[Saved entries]
################

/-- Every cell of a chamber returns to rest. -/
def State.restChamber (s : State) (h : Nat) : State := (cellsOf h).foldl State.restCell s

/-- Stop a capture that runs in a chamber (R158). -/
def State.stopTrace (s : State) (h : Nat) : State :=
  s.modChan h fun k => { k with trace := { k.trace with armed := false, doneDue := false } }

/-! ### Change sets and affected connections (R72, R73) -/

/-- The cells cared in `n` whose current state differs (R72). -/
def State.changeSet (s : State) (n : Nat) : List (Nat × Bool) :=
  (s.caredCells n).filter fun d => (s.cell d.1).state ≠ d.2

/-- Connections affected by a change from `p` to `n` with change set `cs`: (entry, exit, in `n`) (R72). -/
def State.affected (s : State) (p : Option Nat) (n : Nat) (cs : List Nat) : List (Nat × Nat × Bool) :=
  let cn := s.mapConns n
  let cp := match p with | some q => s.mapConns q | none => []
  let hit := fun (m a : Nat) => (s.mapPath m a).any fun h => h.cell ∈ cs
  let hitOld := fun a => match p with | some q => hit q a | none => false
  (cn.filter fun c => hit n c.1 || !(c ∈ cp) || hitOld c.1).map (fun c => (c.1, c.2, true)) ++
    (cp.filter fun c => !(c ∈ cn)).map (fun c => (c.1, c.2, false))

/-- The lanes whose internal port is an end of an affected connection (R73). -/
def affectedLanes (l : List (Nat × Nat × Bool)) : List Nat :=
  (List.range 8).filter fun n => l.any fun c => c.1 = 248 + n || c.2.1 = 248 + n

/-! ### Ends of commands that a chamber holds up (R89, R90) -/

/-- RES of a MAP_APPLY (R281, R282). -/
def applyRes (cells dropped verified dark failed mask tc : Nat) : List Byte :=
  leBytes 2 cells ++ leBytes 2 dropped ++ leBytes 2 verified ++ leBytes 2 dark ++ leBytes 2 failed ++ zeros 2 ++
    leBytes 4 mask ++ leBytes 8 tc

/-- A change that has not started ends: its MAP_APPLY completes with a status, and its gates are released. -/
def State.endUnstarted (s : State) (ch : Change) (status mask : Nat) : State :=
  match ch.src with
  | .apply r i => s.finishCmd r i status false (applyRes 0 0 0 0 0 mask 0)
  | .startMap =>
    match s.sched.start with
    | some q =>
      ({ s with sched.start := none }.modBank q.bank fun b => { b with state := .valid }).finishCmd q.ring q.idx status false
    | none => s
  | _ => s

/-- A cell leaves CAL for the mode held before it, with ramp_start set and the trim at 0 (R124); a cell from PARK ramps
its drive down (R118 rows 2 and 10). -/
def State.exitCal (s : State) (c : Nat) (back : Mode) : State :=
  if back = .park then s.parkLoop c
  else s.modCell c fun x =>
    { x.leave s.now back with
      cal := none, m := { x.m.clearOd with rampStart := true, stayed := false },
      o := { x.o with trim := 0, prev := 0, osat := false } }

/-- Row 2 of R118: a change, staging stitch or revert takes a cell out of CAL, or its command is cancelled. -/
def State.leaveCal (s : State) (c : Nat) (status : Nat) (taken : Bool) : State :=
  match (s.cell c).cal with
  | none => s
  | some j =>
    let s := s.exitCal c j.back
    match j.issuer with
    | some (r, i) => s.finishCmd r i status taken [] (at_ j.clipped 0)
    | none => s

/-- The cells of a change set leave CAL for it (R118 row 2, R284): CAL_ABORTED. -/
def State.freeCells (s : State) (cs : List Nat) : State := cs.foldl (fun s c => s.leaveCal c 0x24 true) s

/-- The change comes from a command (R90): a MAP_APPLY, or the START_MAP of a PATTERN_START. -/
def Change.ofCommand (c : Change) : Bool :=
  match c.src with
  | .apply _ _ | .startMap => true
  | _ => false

################

--- Work task ---
An exact, complete copy of the records is the expected answer.

--- Solved exercise ---
/-- Every cell of a chamber returns to rest. -/
def State.restChamber (s : State) (h : Nat) : State := (cellsOf h).foldl State.restCell s

/-- Stop a capture that runs in a chamber (R158). -/
def State.stopTrace (s : State) (h : Nat) : State :=
  s.modChan h fun k => { k with trace := { k.trace with armed := false, doneDue := false } }

/-! ### Change sets and affected connections (R72, R73) -/

/-- The cells cared in `n` whose current state differs (R72). -/
def State.changeSet (s : State) (n : Nat) : List (Nat × Bool) :=
  (s.caredCells n).filter fun d => (s.cell d.1).state ≠ d.2

/-- Connections affected by a change from `p` to `n` with change set `cs`: (entry, exit, in `n`) (R72). -/
def State.affected (s : State) (p : Option Nat) (n : Nat) (cs : List Nat) : List (Nat × Nat × Bool) :=
  let cn := s.mapConns n
  let cp := match p with | some q => s.mapConns q | none => []
  let hit := fun (m a : Nat) => (s.mapPath m a).any fun h => h.cell ∈ cs
  let hitOld := fun a => match p with | some q => hit q a | none => false
  (cn.filter fun c => hit n c.1 || !(c ∈ cp) || hitOld c.1).map (fun c => (c.1, c.2, true)) ++
    (cp.filter fun c => !(c ∈ cn)).map (fun c => (c.1, c.2, false))

/-- The lanes whose internal port is an end of an affected connection (R73). -/
def affectedLanes (l : List (Nat × Nat × Bool)) : List Nat :=
  (List.range 8).filter fun n => l.any fun c => c.1 = 248 + n || c.2.1 = 248 + n

/-! ### Ends of commands that a chamber holds up (R89, R90) -/

/-- RES of a MAP_APPLY (R281, R282). -/
def applyRes (cells dropped verified dark failed mask tc : Nat) : List Byte :=
  leBytes 2 cells ++ leBytes 2 dropped ++ leBytes 2 verified ++ leBytes 2 dark ++ leBytes 2 failed ++ zeros 2 ++
    leBytes 4 mask ++ leBytes 8 tc

/-- A change that has not started ends: its MAP_APPLY completes with a status, and its gates are released. -/
def State.endUnstarted (s : State) (ch : Change) (status mask : Nat) : State :=
  match ch.src with
  | .apply r i => s.finishCmd r i status false (applyRes 0 0 0 0 0 mask 0)
  | .startMap =>
    match s.sched.start with
    | some q =>
      ({ s with sched.start := none }.modBank q.bank fun b => { b with state := .valid }).finishCmd q.ring q.idx status false
    | none => s
  | _ => s

/-- A cell leaves CAL for the mode held before it, with ramp_start set and the trim at 0 (R124); a cell from PARK ramps
its drive down (R118 rows 2 and 10). -/
def State.exitCal (s : State) (c : Nat) (back : Mode) : State :=
  if back = .park then s.parkLoop c
  else s.modCell c fun x =>
    { x.leave s.now back with
      cal := none, m := { x.m.clearOd with rampStart := true, stayed := false },
      o := { x.o with trim := 0, prev := 0, osat := false } }

/-- Row 2 of R118: a change, staging stitch or revert takes a cell out of CAL, or its command is cancelled. -/
def State.leaveCal (s : State) (c : Nat) (status : Nat) (taken : Bool) : State :=
  match (s.cell c).cal with
  | none => s
  | some j =>
    let s := s.exitCal c j.back
    match j.issuer with
    | some (r, i) => s.finishCmd r i status taken [] (at_ j.clipped 0)
    | none => s

/-- The cells of a change set leave CAL for it (R118 row 2, R284): CAL_ABORTED. -/
def State.freeCells (s : State) (cs : List Nat) : State := cs.foldl (fun s c => s.leaveCal c 0x24 true) s

/-- The change comes from a command (R90): a MAP_APPLY, or the START_MAP of a PATTERN_START. -/
def Change.ofCommand (c : Change) : Bool :=
  match c.src with
  | .apply _ _ | .startMap => true
  | _ => false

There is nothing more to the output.